Autolog, Nested Runs, and Search
See the MLflow tracking docs for the full API — here's what matters for our projects:
Autolog: call mlflow.autolog() before training for sklearn, PyTorch, LightGBM, XGBoost, or transformers. Add manual mlflow.log_metric(...) calls alongside it for custom metrics. Autolog is off by default — don't rely on it being called elsewhere; call it explicitly at the top of each training script.
Nested runs: use with mlflow.start_run(nested=True) to group hyperparameter sweep trials under a parent run. Keep the parent run open for the entire sweep; children close automatically.
Search runs: mlflow.search_runs(experiment_names=[...], filter_string="metrics.val_auc > 0.9", order_by=["metrics.val_auc DESC"]) returns a DataFrame. Use this in post-sweep analysis scripts rather than querying the UI manually.
Logging Models — Built-in Flavors
sklearn
from mlflow.models.signature import infer_signature
signature = infer_signature(X_train, model.predict(X_train))
mlflow.sklearn.log_model(
sk_model=model,
name="model", # artifact path within run
signature=signature,
input_example=X_train.iloc[:5],
registered_model_name="fraud-rf", # also registers to the model registry
)PyTorch
mlflow.pytorch.log_model(
pytorch_model=net,
name="model",
pip_requirements=["torch==2.4.0", "torchvision==0.19.0"],
signature=infer_signature(x_sample.numpy(), net(x_sample).detach().numpy()),
)Load any flavor as pyfunc
model = mlflow.pyfunc.load_model("models:/fraud-rf@champion")
preds = model.predict(X_new)Custom Flavor — pyfunc.PythonModel
Use this when your inference logic isn't a single estimator — for example, an ensemble with pre/post-processing steps, or an LLM agent.
import mlflow
import pandas as pd
class FraudEnsemble(mlflow.pyfunc.PythonModel):
def load_context(self, context):
import joblib
self.preproc = joblib.load(context.artifacts["preproc"])
self.rf = joblib.load(context.artifacts["rf"])
self.xgb = joblib.load(context.artifacts["xgb"])
def predict(self, context, model_input: pd.DataFrame, params=None):
X = self.preproc.transform(model_input)
p = 0.5 * self.rf.predict_proba(X)[:, 1] + 0.5 * self.xgb.predict_proba(X)[:, 1]

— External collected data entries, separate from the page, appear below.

-- ==== Sys2Proof/Machine/HouseLine.lean ====
section
/-! DEFINITION. The house line controller's outbound queue, quiet intervals, and the beginning and end of messages on the line
(07). -/

namespace Sys2Proof.Machine

/-! ## Outbound queue (R115 to R117) -/

/-- The class of a waiting message, 1 highest (R113). -/
def WaitingBody.class_ : WaitingBody → Nat
  | .object _ _ _ _ => 1
  | .release _ _ => 2
  | .claim _ _ => 3
  | .announce => 4

/-- Queue order: by class, within a class by order of arrival (R115). -/
def waitingBefore (a b : Waiting) : Bool :=
  a.body.class_ < b.body.class_ || (a.body.class_ == b.body.class_ && a.arrival < b.arrival)

def isAnnounce (w : Waiting) : Bool := w.body.class_ == 4

/-- A message joins the queue (R116). An ANNOUNCE that meets a waiting one changes nothing: a new one takes the waiting one's
place and conflict count, and neither has content before its start mark (R114); a returning one is discarded. -/
def HouseLine.join (m : Waiting) (l : HouseLine) : HouseLine :=
  if isAnnounce m && l.queue.any isAnnounce then l
  else if l.queue.length < Config.maxMessages then { l with queue := insertBy waitingBefore m l.queue }
  else
    match l.queue.getLast? with
    | none => l
    | some last =>
      if last.body.class_ ≤ m.body.class_ then { l with dropped := bump l.dropped }
      else { l with queue := insertBy waitingBefore m l.queue.dropLast, dropped := bump l.dropped }

/-- A message is handed to the controller. -/
def HouseLine.hand (body : WaitingBody) (l : HouseLine) : HouseLine :=
  { l.join { body, conflicts := 0, arrival := l.nextArrival } with nextArrival := l.nextArrival + 1 }

/-- A message handed over in JOINED joins the queue; in any other station state it is discarded (R116, R120). -/
def State.handOver (body : WaitingBody) (s : State) : State :=
  if s.loader.station == .joined then { s with line := s.line.hand body } else s

/-- A CLAIM that still waits for a claim that has ended is removed (R117). -/
def HouseLine.withdrawClaim (c : Stamped) (l : HouseLine) : HouseLine :=
  { l with queue := l.queue.filter (fun w => w.body != .claim c.position c.stamp) }

/-- A waiting OBJECT's window has passed at the boundary that begins frame f (R117). -/
def Waiting.windowPassed (f : FrameNo) (w : Waiting) : Bool :=
  match w.body with
  | .object _ _ _ windowEnd => dueBy f windowEnd
  | _ => false

/-- The first waiting OBJECT whose window has passed is removed and counted (R117). -/
def HouseLine.dropPassed (f : FrameNo) (l : HouseLine) : HouseLine :=
  match l.queue.find? (Waiting.windowPassed f) with
  | some w => { l with queue := l.queue.erase w, dropped := bump l.dropped }
  | none => l

/-- An adoption translates the window end of an OBJECT (R117). -/
def Waiting.adopt (d : FrameNo) (w : Waiting) : Waiting :=
  match w.body with
  | .object p stamp claimant windowEnd => { w with body := .object p stamp claimant (windowEnd + d) }
  | _ => w

/-- Every waiting OBJECT is translated, and with them one in transmission, which may meet a conflict and wait again (R117,
log 39). -/
def HouseLine.adopt (d : FrameNo) (l : HouseLine) : HouseLine :=
  { l with queue := l.queue.map (Waiting.adopt d)
           sending := l.sending.map (fun m => { m with waiting := m.waiting.adopt d }) }

/-! ## Winning the line (R118) -/

/-- Whole bit times since the line became quiet (R112). -/
def HouseLine.quietCount (l : HouseLine) : Nat := l.quietMicros / 2

/-- The quiet interval of a message: class base, station number, 32 bit times for each conflict (R118). -/
def quietInterval (number : Nat) (w : Waiting) : Nat :=
  (match w.body with
    | .object _ _ _ _ => 2
    | .release _ _ => 36
    | .claim _ _ => 70
    | .announce => 104)
  + number + 32 * w.conflicts

/-- A start mark on the line: it is busy, the quiet count 0, and the station's own frame number and phase are read (R112,
R124). -/
def HouseLine.startMark (frame : FrameNo) (phase : Nat) (l : HouseLine) : HouseLine :=
  { l with busy := true, quietMicros := 0, heardFrame := frame, heardPhase := phase }

/-- A message has ended: the line is quiet (R112). -/
def HouseLine.endMessage (l : HouseLine) : HouseLine := { l with busy := false, quietMicros := 0, ownConflict := false }

/-- A message of another station can end now: one is on the line, and the station itself does not send. -/
def HouseLine.hearing (l : HouseLine) : Bool := l.receiving && l.busy && l.sending.isNone

/-- Leaving JOINED stops the controller: the line is released, every message discarded, no counter changed (R120). A message
it was sending breaks off, and its remains are the station's own (R122). -/
def HouseLine.stop (l : HouseLine) : HouseLine :=
  { l with queue := [], sending := none, ownConflict := l.ownConflict || l.sending.isSome }

end Sys2Proof.Machine
end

return (p > (params or {}).get("threshold", 0.5)).astype(int)
with mlflow.start_run():
mlflow.pyfunc.log_model(
name="ensemble",
python_model=FraudEnsemble(),
artifacts={
"preproc": "artifacts/preproc.joblib",
"rf": "artifacts/rf.joblib",
"xgb": "artifacts/xgb.joblib",
},
pip_requirements=["scikit-learn>=1.5", "xgboost>=2.0", "pandas>=2.2"],
signature=infer_signature(X_sample, [0]),
)Model Registry
The model registry is the promotion path from experiment to production. Register a model version, then assign aliases to it. Downstream services load by alias, so promoting a new version is a one-line alias update rather than a config change.
Register (two ways)
# 1. At log time
mlflow.sklearn.log_model(sk_model=model, name="model",
registered_model_name="fraud-rf")
# 2. After the fact
mlflow.register_model("runs:/<run_id>/model", "fraud-rf")Aliases (preferred over deprecated stages)
from mlflow import MlflowClient
client = MlflowClient()
client.set_registered_model_alias("fraud-rf", "champion", version=7)
client.set_registered_model_alias("fraud-rf", "challenger", version=8)
prod = mlflow.pyfunc.load_model("models:/fraud-rf@champion")Tags and description
client.set_registered_model_tag("fraud-rf", "task", "binary-classification")
client.set_model_version_tag("fraud-rf", "7", "validation_status", "approved")
client.update_model_version("fraud-rf", 7,
description="100 trees, depth 8, 2026-06 retrain")Stages (deprecated but still seen in older code)
client.transition_model_version_stage(
name="fraud-rf", version=7, stage="Production",
archive_existing_versions=True,
)
mlflow.pyfunc.load_model("models:/fraud-rf/Production")Prefer aliases for new code. Stages are deprecated and will be removed.
Cross-environment promotion
client.copy_model_version(
src_model_uri="models:/fraud-rf-staging@candidate",
dst_name="fraud-rf-prod",
)Tracking Server Topologies
See the MLflow tracking server docs for the full server reference — here's the topology progression we use:
- Local dev:
mlflow.set_tracking_uri("file:./mlruns")— no server needed, runs recorded to localmlruns/. Don't commitmlruns/. - Shared team server: Postgres backend-store + S3 artifact store, deployed as a container. Always run with
--serve-artifactsso training clients only needMLFLOW_TRACKING_URIand never touch S3 credentials directly. - Promotion gate: use the model registry (aliases below), not a separate staging server. One server, multiple environments via alias (
@champion,@challenger,@staging).
The deciding factor for graduating to a shared server: the moment a second person needs to compare runs or load a registered model.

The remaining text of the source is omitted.